After inspection, the pipe should be cleaned prior to applying any protective coatings. The pipe can be cleaned mechanically or with acids or rust dissolvers.

If the pipe is used, or has been stored in marine or industrial environments, it should be water blasted to remove any salt or acid deposits, weathered for a period of time to allow underdeposit salts to migrate to the surface, and water blasted again. One month is usually sufficient weathering time.
A water-soluble phosphate-base temporary rust inhibitor can be applied during the weathering period to minimize further rusting. The inside of the pipe should also be protected because water may collect on the bottom and cause pitting.

The pipe can now be physically cleaned. Wire brushing with an automated machine is a preferred method, but a rotary hand-held wire brush can be used if a machine is not available. If rusting and pitting are severe, the pipe should be sand blasted. The inside of the pipe can be cleaned with a mechanical rattler or a round brush.

An alternative cleaning method for lightly rusted pipe or where mechanical cleaning facilities are unavailable is the use of an acid-base rust remover/chelant. These are usually based on phosphoric acid and will contain inhibitors and passivators to prevent removal of metal. The pipe can be soaked in a trough of the inhibited acid cleaner until deposits are dissolved.

Application of Protective Coatings

Once the pipe is cleaned, temporary rust-preventive coatings can be applied to halt further rusting. They can be applied by the automatic machine that cleans the pipe or by hand sprayers, dipping, or brushing. The important factor is that the pipe is completely covered with the coating.
- Temporary coatings are manufactured in several types, as discussed below.

Lacquer coatings may consist of an oil-soluble resin in a volatile hydrocarbon solvent. These coatings may be brittle and may flake off and expose bare metal.



Slushing compounds usually consist of asphalt dissolved in a nonevaporating hydrocarbon so that a thick, oily layer is present on the surface. These compounds are resistant to mechanical damage, but may be difficult to apply and remove.

Polymeric coatings may contain acrylics, chlorinated vinyl chlorides, or other materials that will dry and polymerize from an aqueous solution. The coating is similar to that found when floor wax is applied. These coatings may contain metal passivators and rust converters that will be anodic to the metal surface and greatly alleviate further rusting. Polymeric coatings are easy to apply and are sometimes used without precleaning the surface, because the converters and passivators are designed to modify corrosion by-products to eliminate concentration cell corrosion.
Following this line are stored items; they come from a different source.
-- ==== Sys2Proof/Certificates/Slice0/Obligations.lean ====
section
/-! DEFINITION. The statements for the provers, each about the commands' effects and the laws of the whole part. -/

open Sys2Proof Sys2Proof.Machine

/-! ### The queue and the passing of time -/

/-- A step takes the command at the front of the queue and is that command's effect on the state with the queue's rest. -/
def Obligations.StepRunsTheFrontCommand : Prop :=
  ∀ (c : Instr) (s : State), step { s with pending := c :: s.pending } = exec c s

/-- Every command ends in a next state, and none but the step itself touches the queue. R167 and R185 say so of host
commands; that a command for an event ends in a next state also where its occasion is absent is the model's choice (log entry
1, DESIGN CHOICE). -/
def Obligations.CommandsEndAndLeaveTheQueue : Prop :=
  ∀ (c : Instr) (s : State), ∃ t, exec c s = .next t ∧ t.pending = s.pending

/-- With no command waiting one millisecond passes (log entries 2 and 11: the model's choice). In TRADING every remaining
life, hold timer, answer wait, the deadline and the PRESENCE timer lose a millisecond down to their last, and one at its last
puts its own command in the queue; nothing else of a table changes. An erase that runs spends one millisecond in RECOVERING,
IDLE and TRADING, unless programs suspend it. In HALTED only silence times go on, and in reset nothing does. -/
def Obligations.EmptyQueuePassesOneMillisecond : Prop :=
  ∀ s : State, s.pending = [] →
    ∃ t, step s = .next t ∧
      { t with requests := s.requests, slots := s.slots, tracker := s.tracker, positions := s.positions, link := s.link,
               journal := s.journal, pending := s.pending } = s ∧
      { t.requests with lives := s.requests.lives } = s.requests ∧
      { t.positions with view := s.positions.view } = s.positions ∧
      { t.link with roster := s.link.roster, presenceTimer := s.link.presenceTimer } = s.link ∧
      { t.journal with erase := s.journal.erase } = s.journal ∧ t.tracker.counter = s.tracker.counter ∧
      (s.station = .held → t = s) ∧
      (s.station = .recovering ∨ s.station = .idle → { t with journal := s.journal } = s) ∧
      (s.station = .recovering ∨ s.station = .idle ∨ s.station = .trading →
        (∀ b n, s.journal.erase = some ⟨b, .running n⟩ → s.control.queue = [] →
          t.journal.erase = some ⟨b, .running (n + 1)⟩) ∧
        (s.control.queue ≠ [] ∨ s.journal.erase = none ∨ (s.journal.erase.all fun k => k.phase = .marking) = true →
          t.journal.erase = s.journal.erase)) ∧
      (s.station = .halted →
        { t with link := { t.link with roster := s.link.roster }, pending := [] } = s ∧
        ∀ p ∈ s.link.roster, p.2.state ≠ .absent → 15000 ≤ p.2.silence + 1 → .silenceTimeout p.1 ∈ t.pending) ∧
      (s.station = .trading ∨ s.station = .halted →
        ∀ j e, tabGet s.link.roster j = some e →
          (e.state ≠ .absent → e.silence + 1 < 15000 →
            tabGet t.link.roster j = some { e with silence := e.silence + 1 }) ∧
          (e.state = .absent ∨ 15000 ≤ e.silence + 1 → tabGet t.link.roster j = some e)) ∧
      (∀ j, tabGet s.link.roster j = none → tabGet t.link.roster j = none) ∧
      (∀ tag, tabGet s.requests.lives tag = none → tabGet t.requests.lives tag = none) ∧
      (∀ n, getSlot s n = none → getSlot t n = none) ∧
      (s.station = .trading →
        (∀ tag ms, tabGet s.requests.lives tag = some ms →
          tabGet t.requests.lives tag = some (if ms ≤ 1 then ms else ms - 1)) ∧
        (∀ p ∈ s.requests.lives, p.2 = 1 → .holdExpiry p.1 ∈ t.pending) ∧
        (∀ n sl, getSlot s n = some sl →
          getSlot t n = some { sl with timer := sl.timer.map fun ms => if ms ≤ 1 then ms else ms - 1 }) ∧
        (∀ p ∈ s.slots, p.2.state = .held → p.2.timer = some 1 → .holdTimerExpiry p.1 ∈ t.pending) ∧
        (∀ tp tr, tabGet s.tracker.entries tp = some tr →
          tabGet t.tracker.entries tp = some { tr with timer := tr.timer.map fun ms => if ms ≤ 1 then ms else ms - 1 }) ∧
        (∀ tp, tabGet s.tracker.entries tp = none → tabGet t.tracker.entries tp = none) ∧
        (∀ p ∈ s.tracker.entries, trackFree (lastClosed s) p.2 = false → p.2.timer = some 1 →
          .answerWaitExpiry p.2.data.home p.2.data.reqNo ∈ t.pending) ∧
        (∀ v, s.positions.view = some v →
          t.positions.view = some { v with deadline := v.deadline.map fun ms => if ms ≤ 1 then ms else ms - 1 } ∧
          (v.completed = false → v.deadline = some 1 → .closeDeadline ∈ t.pending)) ∧
        (s.positions.view = none → t.positions.view = none) ∧
        (∀ p ∈ s.link.roster, p.2.state ≠ .absent → 15000 ≤ p.2.silence + 1 → .silenceTimeout p.1 ∈ t.pending) ∧
        t.link.presenceTimer = (if s.link.presenceTimer ≤ 1 then s.link.presenceTimer else s.link.presenceTimer - 1) ∧
        (s.link.presenceTimer ≤ 1 → .presenceTimer ∈ t.pending))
Sulfonate-base coatings are formulated from petroleum sulfonates, waxes, and materials that form a flexible and nondrying coating. Pigments and fillers can be added for appearance and durability. The sulfonate acts as a rust inhibitor, and the other materials seal the surface to prevent moisture entry. These are relatively easy to apply and are resistant to mechanical damage.

Rust passivators are of the same type as the phosphoric acid base rust removers, or may be similar to the polymeric coatings. They are used for rust prevention under sheds or in warehouses and may not be adequate for outdoor storage in corrosive areas.
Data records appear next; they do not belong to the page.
@[simp] theorem retire_frame (s : State) :
    (retire s).station = s.station ∧ (retire s).fault = s.fault ∧ (retire s).conf = s.conf ∧
    (retire s).ident = s.ident ∧ (retire s).custody = s.custody ∧ (retire s).requests = s.requests ∧
    (retire s).link = s.link ∧ (retire s).slots = s.slots ∧ (retire s).tracker = s.tracker ∧
    (retire s).positions = s.positions ∧ (retire s).cursors = s.cursors ∧ (retire s).notices = s.notices ∧
    (retire s).control = s.control ∧ (retire s).recovery = s.recovery ∧ (retire s).leftStored = s.leftStored ∧
    (retire s).port = s.port ∧ (retire s).pending = s.pending :=
  ⟨rfl, rfl, rfl, rfl, rfl, rfl, rfl, rfl, rfl, rfl, rfl, rfl, rfl, rfl, rfl, rfl, rfl⟩

@[simp] theorem forsake_frame (n : Nat) (s : State) :
    (forsake n s).station = s.station ∧ (forsake n s).fault = s.fault ∧ (forsake n s).conf = s.conf ∧
    (forsake n s).ident = s.ident ∧ (forsake n s).custody = s.custody ∧ (forsake n s).requests = s.requests ∧
    (forsake n s).link = s.link ∧ (forsake n s).slots = s.slots ∧ (forsake n s).tracker = s.tracker ∧
    (forsake n s).positions = s.positions ∧ (forsake n s).journal = s.journal ∧ (forsake n s).cursors = s.cursors ∧
    (forsake n s).notices = s.notices ∧ (forsake n s).recovery = s.recovery ∧
    (forsake n s).leftStored = s.leftStored ∧ (forsake n s).port = s.port ∧ (forsake n s).pending = s.pending :=
  ⟨rfl, rfl, rfl, rfl, rfl, rfl, rfl, rfl, rfl, rfl, rfl, rfl, rfl, rfl, rfl, rfl, rfl⟩

@[simp] theorem timersOn_frame (s : State) :
    (timersOn s).station = s.station ∧ (timersOn s).fault = s.fault ∧ (timersOn s).conf = s.conf ∧
    (timersOn s).ident = s.ident ∧ (timersOn s).custody = s.custody ∧ (timersOn s).journal = s.journal ∧
    (timersOn s).cursors = s.cursors ∧ (timersOn s).notices = s.notices ∧ (timersOn s).control = s.control ∧
    (timersOn s).recovery = s.recovery ∧ (timersOn s).leftStored = s.leftStored ∧ (timersOn s).port = s.port ∧
    (timersOn s).pending = s.pending :=
  ⟨rfl, rfl, rfl, rfl, rfl, rfl, rfl, rfl, rfl, rfl, rfl, rfl, rfl⟩

@[simp] theorem silencesOn_frame (s : State) :
    (silencesOn s).station = s.station ∧ (silencesOn s).fault = s.fault ∧ (silencesOn s).conf = s.conf ∧
    (silencesOn s).ident = s.ident ∧ (silencesOn s).custody = s.custody ∧ (silencesOn s).requests = s.requests ∧
    (silencesOn s).slots = s.slots ∧ (silencesOn s).tracker = s.tracker ∧ (silencesOn s).positions = s.positions ∧
    (silencesOn s).journal = s.journal ∧ (silencesOn s).cursors = s.cursors ∧ (silencesOn s).notices = s.notices ∧
    (silencesOn s).control = s.control ∧ (silencesOn s).recovery = s.recovery ∧
    (silencesOn s).leftStored = s.leftStored ∧ (silencesOn s).port = s.port ∧ (silencesOn s).pending = s.pending :=
  ⟨rfl, rfl, rfl, rfl, rfl, rfl, rfl, rfl, rfl, rfl, rfl, rfl, rfl, rfl, rfl, rfl, rfl⟩

@[simp] theorem scanJournal_frame (s : State) :
    (scanJournal s).station = s.station ∧ (scanJournal s).fault = s.fault ∧ (scanJournal s).conf = s.conf ∧
    (scanJournal s).ident = s.ident ∧ (scanJournal s).custody = s.custody ∧ (scanJournal s).requests = s.requests ∧
    (scanJournal s).link = s.link ∧ (scanJournal s).slots = s.slots ∧ (scanJournal s).tracker = s.tracker ∧
    (scanJournal s).positions = s.positions ∧ (scanJournal s).cursors = s.cursors ∧
    (scanJournal s).notices = s.notices ∧ (scanJournal s).control = s.control ∧
    (scanJournal s).recovery = s.recovery ∧ (scanJournal s).leftStored = s.leftStored ∧
    (scanJournal s).port = s.port ∧ (scanJournal s).pending = s.pending :=
  ⟨rfl, rfl, rfl, rfl, rfl, rfl, rfl, rfl, rfl, rfl, rfl, rfl, rfl, rfl, rfl, rfl, rfl⟩

@[simp] theorem recoveryStops_frame (k : FaultCode) (s : State) :
    (recoveryStops k s).station = s.station ∧ (recoveryStops k s).fault = s.fault ∧
    (recoveryStops k s).conf = s.conf ∧ (recoveryStops k s).ident = s.ident ∧
    (recoveryStops k s).custody = s.custody ∧ (recoveryStops k s).requests = s.requests ∧
    (recoveryStops k s).link = s.link ∧ (recoveryStops k s).slots = s.slots ∧
    (recoveryStops k s).tracker = s.tracker ∧ (recoveryStops k s).positions = s.positions ∧
    (recoveryStops k s).cursors = s.cursors ∧ (recoveryStops k s).notices = s.notices ∧
    (recoveryStops k s).leftStored = s.leftStored ∧ (recoveryStops k s).port = s.port ∧
    (recoveryStops k s).pending = s.pending :=
  ⟨rfl, rfl, rfl, rfl, rfl, rfl, rfl, rfl, rfl, rfl, rfl, rfl, rfl, rfl, rfl⟩

@[simp] theorem recoveryFails_frame (s : State) :
    (recoveryFails s).station = s.station ∧ (recoveryFails s).fault = s.fault ∧ (recoveryFails s).conf = s.conf ∧
    (recoveryFails s).ident = s.ident ∧ (recoveryFails s).custody = s.custody ∧
    (recoveryFails s).requests = s.requests ∧ (recoveryFails s).link = s.link ∧ (recoveryFails s).slots = s.slots ∧
    (recoveryFails s).tracker = s.tracker ∧ (recoveryFails s).positions = s.positions ∧
    (recoveryFails s).cursors = s.cursors ∧ (recoveryFails s).notices = s.notices ∧
    (recoveryFails s).leftStored = s.leftStored ∧ (recoveryFails s).port = s.port ∧
    (recoveryFails s).pending = s.pending :=
  ⟨rfl, rfl, rfl, rfl, rfl, rfl, rfl, rfl, rfl, rfl, rfl, rfl, rfl, rfl, rfl⟩

/-! ### Operations that choose -/

@[simp] theorem putRow_frame (sd : Side) (j : Nat) (r : Row) (s : State) :
    (putRow sd j r s).station = s.station ∧ (putRow sd j r s).fault = s.fault ∧ (putRow sd j r s).conf = s.conf ∧
    (putRow sd j r s).ident = s.ident ∧ (putRow sd j r s).custody = s.custody ∧
    (putRow sd j r s).requests = s.requests ∧ (putRow sd j r s).link = s.link ∧ (putRow sd j r s).slots = s.slots ∧
    (putRow sd j r s).tracker = s.tracker ∧ (putRow sd j r s).journal = s.journal ∧
    (putRow sd j r s).cursors = s.cursors ∧ (putRow sd j r s).notices = s.notices ∧
    (putRow sd j r s).control = s.control ∧ (putRow sd j r s).recovery = s.recovery ∧
    (putRow sd j r s).leftStored = s.leftStored ∧ (putRow sd j r s).port = s.port ∧
    (putRow sd j r s).pending = s.pending := by
  cases sd <;> exact ⟨rfl, rfl, rfl, rfl, rfl, rfl, rfl, rfl, rfl, rfl, rfl, rfl, rfl, rfl, rfl, rfl, rfl⟩

@[simp] theorem setCloseRow_frame (j : Nat) (c : CloseRow) (s : State) :
    (setCloseRow j c s).station = s.station ∧ (setCloseRow j c s).fault = s.fault ∧
    (setCloseRow j c s).conf = s.conf ∧ (setCloseRow j c s).ident = s.ident ∧
    (setCloseRow j c s).custody = s.custody ∧ (setCloseRow j c s).requests = s.requests ∧
    (setCloseRow j c s).link = s.link ∧ (setCloseRow j c s).slots = s.slots ∧
    (setCloseRow j c s).tracker = s.tracker ∧ (setCloseRow j c s).journal = s.journal ∧
    (setCloseRow j c s).cursors = s.cursors ∧ (setCloseRow j c s).notices = s.notices ∧
    (setCloseRow j c s).control = s.control ∧ (setCloseRow j c s).recovery = s.recovery ∧
    (setCloseRow j c s).leftStored = s.leftStored ∧ (setCloseRow j c s).port = s.port ∧
    (setCloseRow j c s).pending = s.pending := by
  unfold setCloseRow; split <;> exact ⟨rfl, rfl, rfl, rfl, rfl, rfl, rfl, rfl, rfl, rfl, rfl, rfl, rfl, rfl, rfl, rfl, rfl⟩

@[simp] theorem acceptFrame_frame (fm : FrameFormat) (ts : List Target) (ps : List Nat) (c : Continuation) (s : State) :
    (acceptFrame fm ts ps c s).station = s.station ∧ (acceptFrame fm ts ps c s).fault = s.fault ∧
    (acceptFrame fm ts ps c s).conf = s.conf ∧ (acceptFrame fm ts ps c s).ident = s.ident ∧
    (acceptFrame fm ts ps c s).custody = s.custody ∧ (acceptFrame fm ts ps c s).requests = s.requests ∧
    (acceptFrame fm ts ps c s).link = s.link ∧ (acceptFrame fm ts ps c s).slots = s.slots ∧
    (acceptFrame fm ts ps c s).tracker = s.tracker ∧ (acceptFrame fm ts ps c s).positions = s.positions ∧
    (acceptFrame fm ts ps c s).cursors = s.cursors ∧ (acceptFrame fm ts ps c s).notices = s.notices ∧
    (acceptFrame fm ts ps c s).recovery = s.recovery ∧ (acceptFrame fm ts ps c s).leftStored = s.leftStored ∧
    (acceptFrame fm ts ps c s).port = s.port ∧ (acceptFrame fm ts ps c s).pending = s.pending := by
  unfold acceptFrame; split <;> exact ⟨rfl, rfl, rfl, rfl, rfl, rfl, rfl, rfl, rfl, rfl, rfl, rfl, rfl, rfl, rfl, rfl⟩

@[simp] theorem claim_frame (ds : List Draft) (s : State) :
    (claim ds s).2.station = s.station ∧ (claim ds s).2.fault = s.fault ∧ (claim ds s).2.conf = s.conf ∧
    (claim ds s).2.ident = s.ident ∧ (claim ds s).2.custody = s.custody ∧ (claim ds s).2.requests = s.requests ∧
    (claim ds s).2.link = s.link ∧ (claim ds s).2.slots = s.slots ∧ (claim ds s).2.tracker = s.tracker ∧
    (claim ds s).2.positions = s.positions ∧ (claim ds s).2.cursors = s.cursors ∧
    (claim ds s).2.control = s.control ∧ (claim ds s).2.recovery = s.recovery ∧
    (claim ds s).2.leftStored = s.leftStored ∧ (claim ds s).2.port = s.port ∧ (claim ds s).2.pending = s.pending := by
  unfold claim; dsimp only; split <;> exact ⟨rfl, rfl, rfl, rfl, rfl, rfl, rfl, rfl, rfl, rfl, rfl, rfl, rfl, rfl, rfl, rfl⟩

@[simp] theorem offerPresence_frame (s : State) :
    (offerPresence s).station = s.station ∧ (offerPresence s).fault = s.fault ∧ (offerPresence s).conf = s.conf ∧
    (offerPresence s).ident = s.ident ∧ (offerPresence s).custody = s.custody ∧
    (offerPresence s).requests = s.requests ∧ (offerPresence s).slots = s.slots ∧
    (offerPresence s).tracker = s.tracker ∧ (offerPresence s).positions = s.positions ∧
    (offerPresence s).journal = s.journal ∧ (offerPresence s).cursors = s.cursors ∧
    (offerPresence s).notices = s.notices ∧ (offerPresence s).control = s.control ∧
    (offerPresence s).recovery = s.recovery ∧ (offerPresence s).leftStored = s.leftStored ∧
    (offerPresence s).port = s.port ∧ (offerPresence s).pending = s.pending := by
  unfold offerPresence; dsimp only; repeat' split
  all_goals exact ⟨rfl, rfl, rfl, rfl, rfl, rfl, rfl, rfl, rfl, rfl, rfl, rfl, rfl, rfl, rfl, rfl, rfl⟩

@[simp] theorem offerAnswer_frame (d n : Nat) (p : Payload) (s : State) :
    (offerAnswer d n p s).station = s.station ∧ (offerAnswer d n p s).fault = s.fault ∧
    (offerAnswer d n p s).conf = s.conf ∧ (offerAnswer d n p s).ident = s.ident ∧
    (offerAnswer d n p s).custody = s.custody ∧ (offerAnswer d n p s).requests = s.requests ∧
    (offerAnswer d n p s).slots = s.slots ∧ (offerAnswer d n p s).tracker = s.tracker ∧
    (offerAnswer d n p s).positions = s.positions ∧ (offerAnswer d n p s).journal = s.journal ∧
    (offerAnswer d n p s).cursors = s.cursors ∧ (offerAnswer d n p s).notices = s.notices ∧
    (offerAnswer d n p s).control = s.control ∧ (offerAnswer d n p s).recovery = s.recovery ∧
    (offerAnswer d n p s).leftStored = s.leftStored ∧ (offerAnswer d n p s).port = s.port ∧
    (offerAnswer d n p s).pending = s.pending := by
  unfold offerAnswer; split <;> exact ⟨rfl, rfl, rfl, rfl, rfl, rfl, rfl, rfl, rfl, rfl, rfl, rfl, rfl, rfl, rfl, rfl, rfl⟩

@[simp] theorem tellOwner_frame (f : TxFrame) (s : State) :
    (tellOwner f s).station = s.station ∧ (tellOwner f s).fault = s.fault ∧ (tellOwner f s).conf = s.conf ∧
    (tellOwner f s).ident = s.ident ∧ (tellOwner f s).custody = s.custody ∧ (tellOwner f s).requests = s.requests ∧
    (tellOwner f s).link = s.link ∧ (tellOwner f s).slots = s.slots ∧ (tellOwner f s).positions = s.positions ∧
    (tellOwner f s).journal = s.journal ∧ (tellOwner f s).cursors = s.cursors ∧ (tellOwner f s).notices = s.notices ∧
    (tellOwner f s).control = s.control ∧ (tellOwner f s).recovery = s.recovery ∧
    (tellOwner f s).leftStored = s.leftStored ∧ (tellOwner f s).port = s.port ∧ (tellOwner f s).pending = s.pending := by
  unfold tellOwner; repeat' split
  all_goals exact ⟨rfl, rfl, rfl, rfl, rfl, rfl, rfl, rfl, rfl, rfl, rfl, rfl, rfl, rfl, rfl, rfl, rfl⟩

@[simp] theorem offerRequest_frame (p : Nat) (t : Track) (s : State) :
    (offerRequest p t s).station = s.station ∧ (offerRequest p t s).fault = s.fault ∧
    (offerRequest p t s).conf = s.conf ∧ (offerRequest p t s).ident = s.ident ∧
    (offerRequest p t s).custody = s.custody ∧ (offerRequest p t s).requests = s.requests ∧
    (offerRequest p t s).slots = s.slots ∧ (offerRequest p t s).positions = s.positions ∧
    (offerRequest p t s).journal = s.journal ∧ (offerRequest p t s).cursors = s.cursors ∧
    (offerRequest p t s).notices = s.notices ∧ (offerRequest p t s).control = s.control ∧
    (offerRequest p t s).recovery = s.recovery ∧ (offerRequest p t s).leftStored = s.leftStored ∧
    (offerRequest p t s).port = s.port ∧ (offerRequest p t s).pending = s.pending := by
  unfold offerRequest; dsimp only; split <;> exact ⟨rfl, rfl, rfl, rfl, rfl, rfl, rfl, rfl, rfl, rfl, rfl, rfl, rfl, rfl, rfl, rfl⟩

@[simp] theorem offerRequestOf_frame (h n : Nat) (s : State) :
    (offerRequestOf h n s).station = s.station ∧ (offerRequestOf h n s).fault = s.fault ∧
    (offerRequestOf h n s).conf = s.conf ∧ (offerRequestOf h n s).ident = s.ident ∧
    (offerRequestOf h n s).custody = s.custody ∧ (offerRequestOf h n s).requests = s.requests ∧
    (offerRequestOf h n s).slots = s.slots ∧ (offerRequestOf h n s).positions = s.positions ∧
    (offerRequestOf h n s).journal = s.journal ∧ (offerRequestOf h n s).cursors = s.cursors ∧
    (offerRequestOf h n s).notices = s.notices ∧ (offerRequestOf h n s).control = s.control ∧
    (offerRequestOf h n s).recovery = s.recovery ∧ (offerRequestOf h n s).leftStored = s.leftStored ∧
    (offerRequestOf h n s).port = s.port ∧ (offerRequestOf h n s).pending = s.pending := by
  unfold offerRequestOf; repeat' split
  all_goals first | exact ⟨rfl, rfl, rfl, rfl, rfl, rfl, rfl, rfl, rfl, rfl, rfl, rfl, rfl, rfl, rfl, rfl⟩ | exact offerRequest_frame _ _ _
The Application method used will depend on the type of coating selected. A hydrocarbon-base coating can be brushed or sprayed, or the pipe can be dipped in a trough containing the coating. Dilution with naphtha, aromatic solvents, or diesel oil can be done, depending on the recommendations of the manufacturer. A hydrocarbon-base coating should not be applied to wet or damp pipe.
Some coatings are reported to be able to displace water from a metal surface, but care should be taken that the surface is not too wet.
A water-base coating will probably be applied full strength. It can also be sprayed or brushed. The recommendations of the manufacturer should be followed to ensure proper coverage.
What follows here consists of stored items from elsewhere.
theorem meets_CounterStepsGoFirst :
    (
    (let s : State := { base with tracker := ⟨[], 256⟩ };
      let slot : Nat := 2;
      let card : CardId := cardId 12 4;
      let amount : Nat := 500;
      s.station = .trading &&
        (match s.ident with
          | some i =>
              slot < 8 && (nextNumber s).2 = true && getSlot s slot = none && cardValid card = true &&
                card.ss ≠ i.station && rosterPresent s card.ss = true && trackCount s < 32 && frameFree s = true &&
                coveredBy (stepMark i.highWater) (nextNumber s).1 = true &&
                unstored (coversNumber (nextNumber s).1) s = [] && 512 < freeCount s.journal && 1 ≤ amount &&
                amount ≤ 9999999 && redeemInLimit s card.ss amount = true
          | _ => false)) &&
    (let s : State := full { base with tracker := ⟨[], 256⟩ };
      let slot : Nat := 2;
      let card : CardId := cardId 12 4;
      let amount : Nat := 500;
      s.station = .trading &&
        (match s.ident with
          | some i =>
              slot < 8 && (nextNumber s).2 = true && getSlot s slot = none && cardValid card = true &&
                card.ss ≠ i.station && rosterPresent s card.ss = true && trackCount s < 32 && frameFree s = false &&
                512 < freeCount s.journal && 1 ≤ amount && amount ≤ 9999999 && redeemInLimit s card.ss amount = true
          | _ => false)) &&
    (let s : State := { base with tracker := ⟨[], 256⟩ };
      let slot : Nat := 2;
      let card : CardId := cardId 12 4;
      let amount : Nat := 500;
      let kind : CreditKind := .topup;
      s.station = .trading &&
        (match s.ident with
          | some i =>
              slot < 8 && (nextNumber s).2 = true && getSlot s slot = none && cardValid card = true &&
                card.ss ≠ i.station && rosterPresent s card.ss = true && trackCount s < 32 && 512 < freeCount s.journal &&
                1 ≤ amount && amount ≤ 9999999 && creditInLimit s card.ss kind amount = true && 2 ≤ framesFree s
          | _ => false)) &&
    (let s : State := full { base with tracker := ⟨[], 256⟩ };
      let slot : Nat := 2;
      let card : CardId := cardId 12 4;
      let amount : Nat := 500;
      let kind : CreditKind := .topup;
      s.station = .trading &&
        (match s.ident with
          | some i =>
              slot < 8 && (nextNumber s).2 = true && getSlot s slot = none && cardValid card = true &&
                card.ss ≠ i.station && rosterPresent s card.ss = true && trackCount s < 32 && 512 < freeCount s.journal &&
                1 ≤ amount && amount ≤ 9999999 && creditInLimit s card.ss kind amount = true && framesFree s < 2
          | _ => false)) &&
    (let s : State := slotIs (heldOf (cardId 12 4)) (stepDue base);
      let slot : Nat := 2;
      s.station = .trading &&
        (match s.ident with
          | some i =>
              slot < 8 && (nextNumber s).2 = true &&
                (match heldSlot s slot with
                  | some (sl, h) =>
                      sl.card.ss ≠ i.station && rosterPresent s sl.card.ss = true && trackCount s < 32 &&
                        frameFree s = true && coveredBy (stepMark i.highWater) (nextNumber s).1 = true &&
                        unstored (coversNumber (nextNumber s).1) s = []
                  | _ => false)
          | _ => false)) &&
    (let s : State := full (slotIs (heldOf (cardId 12 4)) (stepDue base));
      let slot : Nat := 2;
      s.station = .trading &&
        (match s.ident with
          | some i =>
              slot < 8 && (nextNumber s).2 = true &&
                (match heldSlot s slot with
                  | some (sl, h) =>
                      sl.card.ss ≠ i.station && rosterPresent s sl.card.ss = true && trackCount s < 32 &&
                        frameFree s = false
                  | _ => false)
          | _ => false)) &&
    (let s : State := slotIs (heldOf (cardId 12 4)) (stepDue base);
      let slot : Nat := 2;
      let amount : Nat := 500;
      s.station = .trading &&
        (match s.ident with
          | some i =>
              slot < 8 && (nextNumber s).2 = true &&
                (match heldSlot s slot with
                  | some (sl, h) =>
                      sl.card.ss ≠ i.station && rosterPresent s sl.card.ss = true && trackCount s < 32 && 1 ≤ amount &&
                        amount ≤ h.g && 2 ≤ framesFree s
                  | _ => false)
          | _ => false)) &&
    (let s : State := full (slotIs (heldOf (cardId 12 4)) (stepDue base));
      let slot : Nat := 2;
      let amount : Nat := 500;
      s.station = .trading &&
        (match s.ident with
          | some i =>
              slot < 8 && (nextNumber s).2 = true &&
                (match heldSlot s slot with
                  | some (sl, h) =>
                      sl.card.ss ≠ i.station && rosterPresent s sl.card.ss = true && trackCount s < 32 && 1 ≤ amount &&
                        amount ≤ h.g && framesFree s < 2
                  | _ => false)
          | _ => false)) &&
    (let s : State := (heard (.holdAns .granted 500 9 none) (stepDue (entryMap (fun t => { t with abandoned := true, slot := none }) (entryIs .hold base))));
      let slot : Nat := 2;
      s.station = .trading &&
        (match s.ident with
          | some i =>
              slot < 8 && (nextNumber s).2 = true &&
                (match s.link.rx with
                  | f :: rest =>
                      (match f.payload with
                        | .holdAns how g tag r =>
                            raisesNothing f s = true && how ≠ .declined &&
                              (match findTrack s f.src f.reqNo with
                                | some (tp, tr) =>
                                    tr.data.kind = .hold &&
                                      (tr.data.period : Int) ≤ extendStamp (openPeriod s) f.stamp && tr.orphan = none &&
                                      tr.abandoned = true && frameFree s = true &&
                                      coveredBy (stepMark i.highWater) (nextNumber s).1 = true &&
                                      unstored (coversNumber (nextNumber s).1) s = []
                                | _ => false)
                        | _ => false)
                  | _ => false)
          | _ => false)) &&
    (let s : State := full (heard (.holdAns .granted 500 9 none) (stepDue (entryMap (fun t => { t with abandoned := true, slot := none }) (entryIs .hold base))));
      let slot : Nat := 2;
      s.station = .trading &&
        (match s.ident with
          | some i =>
              slot < 8 && (nextNumber s).2 = true &&
                (match s.link.rx with
                  | f :: rest =>
                      (match f.payload with
                        | .holdAns how g tag r =>
                            raisesNothing f s = true && how ≠ .declined &&
                              (match findTrack s f.src f.reqNo with
                                | some (tp, tr) =>
                                    tr.data.kind = .hold &&
                                      (tr.data.period : Int) ≤ extendStamp (openPeriod s) f.stamp && tr.orphan = none &&
                                      tr.abandoned = true && frameFree s = false
                                | _ => false)
                        | _ => false)
                  | _ => false)
          | _ => false))) = true := by decide +kernel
A suitable thread-protecting compound should be applied and thread protectors screwed onto the threads before the pipe is coated. It may be desirable to coat the inside of the pipe with an oily coating and to use pipe caps to prevent water entry during storage.

If the coating is air sprayed, the pipe should be coated one layer at a time, making certain that the spray is adjusted to provide coverage without excessive loss. The pipe should be rolled, and the other side covered. The use of wood spacers between layers of pipe will allow any moisture to drain and dry during subsequent outdoor storage. Once the pipe is coated, sufficient drying time should be allowed before the pipe is moved.

 

Continuing Maintenance

The pipe should be inspected at preselected intervals to ensure that the coating is performing satisfactorily. The program can be modified, or the pipe can be recoated when needed. Complete records should be maintained so that corrosion prevention is an on-going and effective process.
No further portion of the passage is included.